> [Activity]
Copy the records exactly. Include every line.

:: Materials provided ::

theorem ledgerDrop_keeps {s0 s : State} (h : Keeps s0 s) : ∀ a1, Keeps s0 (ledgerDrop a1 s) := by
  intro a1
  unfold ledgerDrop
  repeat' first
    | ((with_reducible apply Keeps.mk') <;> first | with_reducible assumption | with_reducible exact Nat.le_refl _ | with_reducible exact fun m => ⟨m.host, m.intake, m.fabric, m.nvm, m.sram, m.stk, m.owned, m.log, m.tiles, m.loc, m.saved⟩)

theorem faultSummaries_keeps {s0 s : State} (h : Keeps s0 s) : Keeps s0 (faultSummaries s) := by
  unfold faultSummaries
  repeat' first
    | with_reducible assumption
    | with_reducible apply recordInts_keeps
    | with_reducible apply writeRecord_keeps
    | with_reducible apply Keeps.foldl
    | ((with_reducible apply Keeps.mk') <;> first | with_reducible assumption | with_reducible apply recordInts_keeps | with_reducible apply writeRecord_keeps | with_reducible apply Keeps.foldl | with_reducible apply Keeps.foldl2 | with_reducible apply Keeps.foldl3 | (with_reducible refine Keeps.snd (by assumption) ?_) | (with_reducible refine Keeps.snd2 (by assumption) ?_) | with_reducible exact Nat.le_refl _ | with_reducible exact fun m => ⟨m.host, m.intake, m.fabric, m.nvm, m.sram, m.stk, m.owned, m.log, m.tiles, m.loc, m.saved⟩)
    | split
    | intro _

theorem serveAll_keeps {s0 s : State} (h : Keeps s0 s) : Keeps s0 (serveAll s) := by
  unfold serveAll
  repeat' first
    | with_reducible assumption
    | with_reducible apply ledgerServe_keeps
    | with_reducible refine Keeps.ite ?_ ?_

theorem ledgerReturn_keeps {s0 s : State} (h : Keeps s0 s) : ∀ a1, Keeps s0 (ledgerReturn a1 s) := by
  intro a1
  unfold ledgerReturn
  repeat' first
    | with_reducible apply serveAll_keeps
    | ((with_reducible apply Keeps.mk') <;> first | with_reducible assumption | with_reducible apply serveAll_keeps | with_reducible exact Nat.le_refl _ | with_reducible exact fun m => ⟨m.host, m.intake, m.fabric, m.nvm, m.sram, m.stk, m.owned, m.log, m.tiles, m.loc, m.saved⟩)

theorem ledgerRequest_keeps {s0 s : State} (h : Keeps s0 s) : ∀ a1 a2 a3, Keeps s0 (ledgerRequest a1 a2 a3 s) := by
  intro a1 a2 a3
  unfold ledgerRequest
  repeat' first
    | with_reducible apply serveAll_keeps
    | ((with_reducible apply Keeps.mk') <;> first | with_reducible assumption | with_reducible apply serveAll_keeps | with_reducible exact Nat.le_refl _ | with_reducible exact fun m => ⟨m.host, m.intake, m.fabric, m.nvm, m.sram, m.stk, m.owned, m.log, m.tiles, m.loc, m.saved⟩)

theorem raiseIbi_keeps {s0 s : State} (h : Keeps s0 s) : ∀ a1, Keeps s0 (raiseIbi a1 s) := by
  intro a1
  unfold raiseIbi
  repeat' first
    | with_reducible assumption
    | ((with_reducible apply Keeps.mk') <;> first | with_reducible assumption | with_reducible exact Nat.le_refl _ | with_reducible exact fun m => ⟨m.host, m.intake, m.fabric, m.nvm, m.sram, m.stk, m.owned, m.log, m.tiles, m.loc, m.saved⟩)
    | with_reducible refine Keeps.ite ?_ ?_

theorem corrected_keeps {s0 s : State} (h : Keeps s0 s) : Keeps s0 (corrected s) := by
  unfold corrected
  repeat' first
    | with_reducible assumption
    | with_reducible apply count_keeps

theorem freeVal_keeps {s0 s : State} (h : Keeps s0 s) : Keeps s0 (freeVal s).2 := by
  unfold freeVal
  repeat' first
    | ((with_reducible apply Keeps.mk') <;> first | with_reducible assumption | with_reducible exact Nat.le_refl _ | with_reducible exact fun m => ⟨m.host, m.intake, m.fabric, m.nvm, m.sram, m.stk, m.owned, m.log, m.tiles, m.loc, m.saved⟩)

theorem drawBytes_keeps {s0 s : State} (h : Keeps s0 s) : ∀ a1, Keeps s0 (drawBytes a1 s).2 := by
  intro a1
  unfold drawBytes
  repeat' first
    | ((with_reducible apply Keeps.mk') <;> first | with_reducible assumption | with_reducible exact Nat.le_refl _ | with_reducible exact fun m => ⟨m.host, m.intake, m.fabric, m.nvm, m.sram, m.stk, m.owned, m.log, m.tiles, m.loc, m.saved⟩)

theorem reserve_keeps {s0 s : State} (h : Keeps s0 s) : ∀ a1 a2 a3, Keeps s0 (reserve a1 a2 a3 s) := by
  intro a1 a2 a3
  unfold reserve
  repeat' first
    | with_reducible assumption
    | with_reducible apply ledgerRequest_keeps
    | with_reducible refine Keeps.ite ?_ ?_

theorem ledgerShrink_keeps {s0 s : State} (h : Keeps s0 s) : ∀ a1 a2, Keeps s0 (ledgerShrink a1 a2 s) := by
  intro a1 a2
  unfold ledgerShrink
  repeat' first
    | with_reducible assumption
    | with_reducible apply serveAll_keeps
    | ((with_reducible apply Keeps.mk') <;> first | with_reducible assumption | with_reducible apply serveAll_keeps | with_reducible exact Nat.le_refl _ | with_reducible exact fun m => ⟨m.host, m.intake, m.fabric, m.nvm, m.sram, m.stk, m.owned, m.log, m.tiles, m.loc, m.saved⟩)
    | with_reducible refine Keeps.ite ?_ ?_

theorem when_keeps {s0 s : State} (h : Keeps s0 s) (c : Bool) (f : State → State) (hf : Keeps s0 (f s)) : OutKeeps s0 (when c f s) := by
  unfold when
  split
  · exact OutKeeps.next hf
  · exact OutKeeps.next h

:::

> [Task result]
theorem ledgerDrop_keeps {s0 s : State} (h : Keeps s0 s) : ∀ a1, Keeps s0 (ledgerDrop a1 s) := by
  intro a1
  unfold ledgerDrop
  repeat' first
    | ((with_reducible apply Keeps.mk') <;> first | with_reducible assumption | with_reducible exact Nat.le_refl _ | with_reducible exact fun m => ⟨m.host, m.intake, m.fabric, m.nvm, m.sram, m.stk, m.owned, m.log, m.tiles, m.loc, m.saved⟩)

theorem faultSummaries_keeps {s0 s : State} (h : Keeps s0 s) : Keeps s0 (faultSummaries s) := by
  unfold faultSummaries
  repeat' first
    | with_reducible assumption
    | with_reducible apply recordInts_keeps
    | with_reducible apply writeRecord_keeps
    | with_reducible apply Keeps.foldl
    | ((with_reducible apply Keeps.mk') <;> first | with_reducible assumption | with_reducible apply recordInts_keeps | with_reducible apply writeRecord_keeps | with_reducible apply Keeps.foldl | with_reducible apply Keeps.foldl2 | with_reducible apply Keeps.foldl3 | (with_reducible refine Keeps.snd (by assumption) ?_) | (with_reducible refine Keeps.snd2 (by assumption) ?_) | with_reducible exact Nat.le_refl _ | with_reducible exact fun m => ⟨m.host, m.intake, m.fabric, m.nvm, m.sram, m.stk, m.owned, m.log, m.tiles, m.loc, m.saved⟩)
    | split
    | intro _

theorem serveAll_keeps {s0 s : State} (h : Keeps s0 s) : Keeps s0 (serveAll s) := by
  unfold serveAll
  repeat' first
    | with_reducible assumption
    | with_reducible apply ledgerServe_keeps
    | with_reducible refine Keeps.ite ?_ ?_

theorem ledgerReturn_keeps {s0 s : State} (h : Keeps s0 s) : ∀ a1, Keeps s0 (ledgerReturn a1 s) := by
  intro a1
  unfold ledgerReturn
  repeat' first
    | with_reducible apply serveAll_keeps
    | ((with_reducible apply Keeps.mk') <;> first | with_reducible assumption | with_reducible apply serveAll_keeps | with_reducible exact Nat.le_refl _ | with_reducible exact fun m => ⟨m.host, m.intake, m.fabric, m.nvm, m.sram, m.stk, m.owned, m.log, m.tiles, m.loc, m.saved⟩)

theorem ledgerRequest_keeps {s0 s : State} (h : Keeps s0 s) : ∀ a1 a2 a3, Keeps s0 (ledgerRequest a1 a2 a3 s) := by
  intro a1 a2 a3
  unfold ledgerRequest
  repeat' first
    | with_reducible apply serveAll_keeps
    | ((with_reducible apply Keeps.mk') <;> first | with_reducible assumption | with_reducible apply serveAll_keeps | with_reducible exact Nat.le_refl _ | with_reducible exact fun m => ⟨m.host, m.intake, m.fabric, m.nvm, m.sram, m.stk, m.owned, m.log, m.tiles, m.loc, m.saved⟩)

theorem raiseIbi_keeps {s0 s : State} (h : Keeps s0 s) : ∀ a1, Keeps s0 (raiseIbi a1 s) := by
  intro a1
  unfold raiseIbi
  repeat' first
    | with_reducible assumption
    | ((with_reducible apply Keeps.mk') <;> first | with_reducible assumption | with_reducible exact Nat.le_refl _ | with_reducible exact fun m => ⟨m.host, m.intake, m.fabric, m.nvm, m.sram, m.stk, m.owned, m.log, m.tiles, m.loc, m.saved⟩)
    | with_reducible refine Keeps.ite ?_ ?_

theorem corrected_keeps {s0 s : State} (h : Keeps s0 s) : Keeps s0 (corrected s) := by
  unfold corrected
  repeat' first
    | with_reducible assumption
    | with_reducible apply count_keeps

theorem freeVal_keeps {s0 s : State} (h : Keeps s0 s) : Keeps s0 (freeVal s).2 := by
  unfold freeVal
  repeat' first
    | ((with_reducible apply Keeps.mk') <;> first | with_reducible assumption | with_reducible exact Nat.le_refl _ | with_reducible exact fun m => ⟨m.host, m.intake, m.fabric, m.nvm, m.sram, m.stk, m.owned, m.log, m.tiles, m.loc, m.saved⟩)

theorem drawBytes_keeps {s0 s : State} (h : Keeps s0 s) : ∀ a1, Keeps s0 (drawBytes a1 s).2 := by
  intro a1
  unfold drawBytes
  repeat' first
    | ((with_reducible apply Keeps.mk') <;> first | with_reducible assumption | with_reducible exact Nat.le_refl _ | with_reducible exact fun m => ⟨m.host, m.intake, m.fabric, m.nvm, m.sram, m.stk, m.owned, m.log, m.tiles, m.loc, m.saved⟩)

theorem reserve_keeps {s0 s : State} (h : Keeps s0 s) : ∀ a1 a2 a3, Keeps s0 (reserve a1 a2 a3 s) := by
  intro a1 a2 a3
  unfold reserve
  repeat' first
    | with_reducible assumption
    | with_reducible apply ledgerRequest_keeps
    | with_reducible refine Keeps.ite ?_ ?_

theorem ledgerShrink_keeps {s0 s : State} (h : Keeps s0 s) : ∀ a1 a2, Keeps s0 (ledgerShrink a1 a2 s) := by
  intro a1 a2
  unfold ledgerShrink
  repeat' first
    | with_reducible assumption
    | with_reducible apply serveAll_keeps
    | ((with_reducible apply Keeps.mk') <;> first | with_reducible assumption | with_reducible apply serveAll_keeps | with_reducible exact Nat.le_refl _ | with_reducible exact fun m => ⟨m.host, m.intake, m.fabric, m.nvm, m.sram, m.stk, m.owned, m.log, m.tiles, m.loc, m.saved⟩)
    | with_reducible refine Keeps.ite ?_ ?_

theorem when_keeps {s0 s : State} (h : Keeps s0 s) (c : Bool) (f : State → State) (hf : Keeps s0 (f s)) : OutKeeps s0 (when c f s) := by
  unfold when
  split
  · exact OutKeeps.next hf
  · exact OutKeeps.next h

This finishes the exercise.